What is a good APR on a credit card?
Credit card interest rates are tracked by the Federal Reserve. An APR below the average is also a good thing. The best APR you can get on a credit card is 20%, which you can get for a limited time on many cards. In addition, if you pay your credit card in full every month, your APR doesn’t even matter, since you won’t get charged interest.
Will my credit card Apr be higher if my credit is bad?
Your credit card APR is probably going to be higher if your credit isn’t very good. Maintaining excellent credit practices, such as paying your credit card bill on time each month and minimizing your credit utilization, will help you qualify for a competitive APR.
Is a 25% Apr high for a credit card?
The annual percentage rate (APR) for a credit card is high because it is higher than the average APR for new credit card offers.
How do I qualify for lower APRs?
Maintaining a good credit score is key to qualifying for lower APRs. Make all your payments on time, keep your credit utilization low (ideally under 30%) and avoid applying for too many new credit cards at once. These habits show credit card companies you’re a responsible borrower.
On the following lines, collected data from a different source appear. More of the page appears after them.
/-- Checks of payload unit 0 (R199), and zero units from unit `defined` on. -/
def moverHead (defined : Nat) (e : HeadEnv) (p : Nat) : List Check :=
  checks [(512, pl p 0 48 % 64 ≠ 0), (512 + 64, pl p 64 48 % 64 ≠ 0), (512 + 128, (Fmt.ofCode (mvFmt p)).isNone),
      (512 + 132, outside e (mvHalf p)), (512 + 133, pl p 133 3 > 4),
      (512 + 136, pl p 136 4 = 0 || (pl p 133 3 = 4 && pl p 136 4 > 3))]
    ++ reservedPl p [(48, 16), (112, 16), (140, 372), (512 * defined, 512 * (pkUnits p - defined))]

/-- Work count of a mover command (R202) over `blocks` blocks. -/
def moverWork (p : Nat) (eb : Nat) (src dst : Desc) (blocks listBytes : Nat) : Nat :=
  match pkClass p with
  | 11 => dst.inBounds false * eb * blocks
  | 14 => (if src.tst then 0 else src.inBounds true * eb * blocks) + listBytes
  | 15 => if dst.tst then 0 else dst.inBounds false * eb * blocks
  | _ => 1

/-- REDUCE takes FP32, BF16 and FP16 only (R194). -/
def reduceFormatBad (d : Desc) (fmt : Nat) : Bool := d.reduce && fmt > 2

/-- Counts of a copy: out-of-bounds reads filled, writes dropped, overflow events. -/
structure Tally where
  fills : Nat := 0
  drops : Nat := 0
  overs : Nat := 0
deriving DecidableEq, Repr

/-- One element to copy: its place in the source and in the destination, and its repetition group in the source (R190). -/
structure Pair where
  src : Elem
  dst : Elem
  group : Nat
deriving DecidableEq, Repr

/-- The pair of element `i` of a source and the places it is copied between. -/
def pairOf (src : Desc) (i : Nat) (a b : Elem) : Pair :=
  { src := a, dst := b, group := latchGroup src.ext src.stride (indexOf src.ext i) 1 }

/-- Copy one element to one element, or add it under REDUCE (R190, R191, R194, R200). -/
def copyElem (e : Env) (src dst : Desc) (fmt : Nat) (strict : Bool) (r : Run) (t : Tally) (ls : Latches) (p : Pair) :
    Run × Tally × Latches :=
  let eb := fmtBytes fmt
  let x := r.readHeld e ls src eb 0 p.group p.src
  let t1 := { t with fills := t.fills + x.2.1 }
  let z : Run × Tally := match p.dst with
    | .outside _ => (x.2.2.1, { t1 with drops := t1.drops + 1 })
    | .inside i =>
      if dst.reduce then
        let v := match Fmt.ofCode fmt with | some f => (roundTo .fp32 .strict (f.decode true x.1)).code | none => 0
        let y := x.2.2.1.reduceElem e dst fmt strict i v
        (y.2, { t1 with overs := t1.overs + y.1 })
      else (x.2.2.1.storeElem e dst eb i x.1, t1)
  (z.1, z.2, x.2.2.2)

/-- Copy elements pair by pair, in order (R193). -/
def copyElems (e : Env) (src dst : Desc) (fmt : Nat) (strict : Bool) : List Pair → Run → Tally → Latches → Run × Tally
  | [], r, t, _ => (r, t)
  | p :: rest, r, t, ls =>
    let x := copyElem e src dst fmt strict r t ls p
    copyElems e src dst fmt strict rest x.1 x.2.1 x.2.2

/-! ## MOVE (R200) -/

/-- Address ranges of two descriptors in the same space and tile overlap (R200). -/
def rangesOverlap (src dst : Desc) (eb : Nat) : Bool :=
  src.tst = dst.tst && (!src.tst || src.tile = dst.tile) &&
  match src.range eb, dst.range eb with
  | some a, some b => decide (a.1 < b.2 + eb) && decide (b.1 < a.2 + eb)
  | _, _ => false

def specMove : OpSpec where
  ring := .c
  lo := 1
  hi := 4
  classes := [0, 11, 14, 15]
  head := moverHead 1
  busy := moversBusy
  domains := moverDomains
  exam s h p x0 :=
    let eb := fmtBytes (mvFmt p)
    let fp := s.footprintOf (pkCtx p)
    let a := x0.desc 512 (pl p 0 48) eb false true fp
    let b := a.2.desc (512 + 64) (pl p 64 48) eb true true fp
    let x := b.2
    let differs := (List.range 5).find? fun k => a.1.ext.getD k 1 ≠ b.1.ext.getD k 1
    let x1 := match differs with | some k => x.badWhen true (512 + 64) (1 + 128 * k + 128) | none => x
    let x2 := x1.badWhen (reduceFormatBad b.1 (mvFmt p)) (512 + 64) (1 + 52)
    let x3 := x2.badWhen (rangesOverlap a.1 b.1 eb) (512 + 64) 1
    { x3 with empty := a.1.count = 0 }.work h (mvHalf p) (moverWork p eb a.1 b.1 1 0)
  mirrored s h p := mvHalf p ≠ h && s.together h

/-- The copy of a MOVE. -/
def moveRun (s : State) (h : Half) (c : Cmd) : Run × Tally :=
  copyElems { s.envCmd h c with part := mvHalf c.packet } (c.desc 0) (c.desc 1) (mvFmt c.packet) (mvStrict c.packet)
    ((List.range (c.desc 0).count).map fun i =>
      pairOf (c.desc 0) i ((c.desc 0).elem (fmtBytes (mvFmt c.packet)) i) ((c.desc 1).elem (fmtBytes (mvFmt c.packet)) i))
    { mem := s.view } {} []

/-- The movers that run a MOVE: one alone where the destination is ALIASED (R193). DEDUCED (log entry 101): that one is the lowest mover
named, as R207 has it for the block commands. -/
def moveMovers (c : Cmd) : List Nat := if (c.desc 1).disjoint then maskMovers c.packet else (maskMovers c.packet).take 1

/-- MOVE: destination element i takes source element i, in canonical order (R193, R200). -/
def runMove (s : State) (h : Half) (c : Cmd) : State :=
  let p := c.packet
  let dst := c.desc 1
  let e := { s.envCmd h c with part := mvHalf p }
  let out := (List.range (c.desc 0).count).any fun i =>
    match dst.elem (fmtBytes (mvFmt p)) i with | .outside _ => true | .inside _ => false
  if dst.refuse && out then s.finish h c (boundsResult (512 + 64))
  else
    let x := moveRun s h c
    (s.applyRun h c e x.1 fun _ => okResult x.2.fills 0 x.2.drops).countOob
      (if x.1.need.isEmpty then moveMovers c else []) x.2.fills x.2.drops

def execMove (id : Nat) (s : State) : Host.Outcome State Fault Refusal :=
  .next (onCommand s id 0x0301 (fun _ => true) runMove)

/-! ## GATHER_BLOCKS and SCATTER_BLOCKS (R203 to R207) -/

def bkList (p : Nat) : Nat := pl p 512 48
def bkCount (p : Nat) : Nat := pl p (512 + 64) 32
def bkStep (p : Nat) : Int := signed (pl p (512 + 128) 64) 64
def bkExt (p k : Nat) : Nat := pl p (512 + 192 + 16 * k) 16
def isGather (p : Nat) : Bool := pkOpcode p == 0x0302

/-- Checks of payload unit 1 (R203). -/
def blockHead (e : HeadEnv) (p : Nat) : List Check :=
  moverHead 2 e p ++ checks [(1024, bkList p % 16 ≠ 0), (1024 + 128, bkStep p % fmtBytes (mvFmt p) ≠ 0)]
    ++ reservedPl p [(512 + 48, 16), (512 + 96, 32), (512 + 272, 240)]

/-- The packed side's byte range over all blocks lies in its space (R204). -/
def packedRangeBad (d : Desc) (eb count : Nat) (step : Int) : Bool :=
  match d.range eb with
  | none => false
  | some (lo, hi) =>
    let far : Int := step * ((count - 1 : Nat) : Int)
    let top : Int := (if d.tst then 4194304 else 2 ^ 48 : Int) - eb
    count > 0 && (decide (lo + min far 0 < 0) || decide (hi + max far 0 > top))

/-- The pages of the lowest and highest in-bounds address of the packed side, over all blocks (R188, R204). -/
def Exm.packedPages (x : Exm) (bit : Nat) (d : Desc) (eb count : Nat) (step : Int) (write : Bool) : Exm :=
  if x.refused || d.tst || count = 0 then x else
  match d.range eb with
  | none => x
  | some (lo, hi) =>
    let far : Int := step * ((count - 1 : Nat) : Int)
    let l := (lo + min far 0).toNat
    let u := (hi + max far 0).toNat + eb
    let a := x.env.checkByte bit l write false
    { x.bad (if a.isEmpty then x.env.checkByte bit (u - 1) write false else a) with ranges := x.ranges ++ [(l, u - l)] }

/-- Examination of a block command: both descriptors, equal block extents (R203), the packed range, and the stride rules of R205 and
R206. DESIGN CHOICE (log entry 101): a SCATTER_BLOCKS destination that fails the DISJOINT test names STRIDE0. -/
def examBlocks (s : State) (h : Half) (p : Nat) (x0 : Exm) : Exm :=
  let eb := fmtBytes (mvFmt p)
  let fp := s.footprintOf (pkCtx p)
  let a := x0.desc 512 (pl p 0 48) eb false true fp
  let b := a.2.desc (512 + 64) (pl p 64 48) eb true true fp
  let src := a.1
  let dst := b.1
  let packed := if isGather p then dst else src
  let mismatch := (List.range 5).find? fun k => src.ext.getD k 1 ≠ bkExt p k || dst.ext.getD k 1 ≠ bkExt p k
  let x1 := match mismatch with | some k => b.2.badWhen true (1024 + 192 + 16 * k) | none => b.2
  let x2 := x1.badWhen (reduceFormatBad dst (mvFmt p)) (512 + 64) (1 + 52)
  let x3 := (x2.badWhen (packedRangeBad packed eb (bkCount p) (bkStep p)) (1024 + 128)).packedPages
    (512 + (if isGather p then 64 else 0)) packed eb (bkCount p) (bkStep p) (isGather p)
  let x4 := x3.badWhen (isGather p && bkStep p = 0 && bkCount p > 1 && !dst.reduce) (1024 + 128)
  let unbounded := (List.range 5).find? fun k => k < dst.rank && dst.bound.getD k 0 = 0
  let x5 := if isGather p then x4 else
    match unbounded with
    | some k => x4.badWhen true (512 + 64) (1 + 128 * k + 224)
    | none => x4.badWhen (!disjointDims ((dst.bound.map fun b => max b 1).zip dst.stride)) (512 + 64) (1 + 160)
  let zero := bkCount p = 0 || (List.range 5).any fun k => bkExt p k = 0
  { x5 with empty := zero }.work h (mvHalf p) (moverWork p eb src dst (bkCount p) (16 * bkCount p))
Can a credit card have a low APR?
Credit cards with APRs below 10 percent are fairly rare but may be offered by some credit unions or local banks. If you have fair or bad credit, your interest rate will likely be significantly higher than the average rate. As a result, the best approach is to pay
Is it better to have a high or low APR?
Is 24% a high APR?
Yes, a 24% APR is high for a credit card.
Is 0% APR too good to be true?
No. 0% APR is too much of a risk (trap). Some cards, if you carry the balance the entire time, and are unable to pay, you’ll end up being charged all of the accrued interest for the entire 12/15/18 months you carried the balance. Even if that doesn’t apply to a given card, still not going to set myself up for failure.
Is 26.99 APR good for a credit card?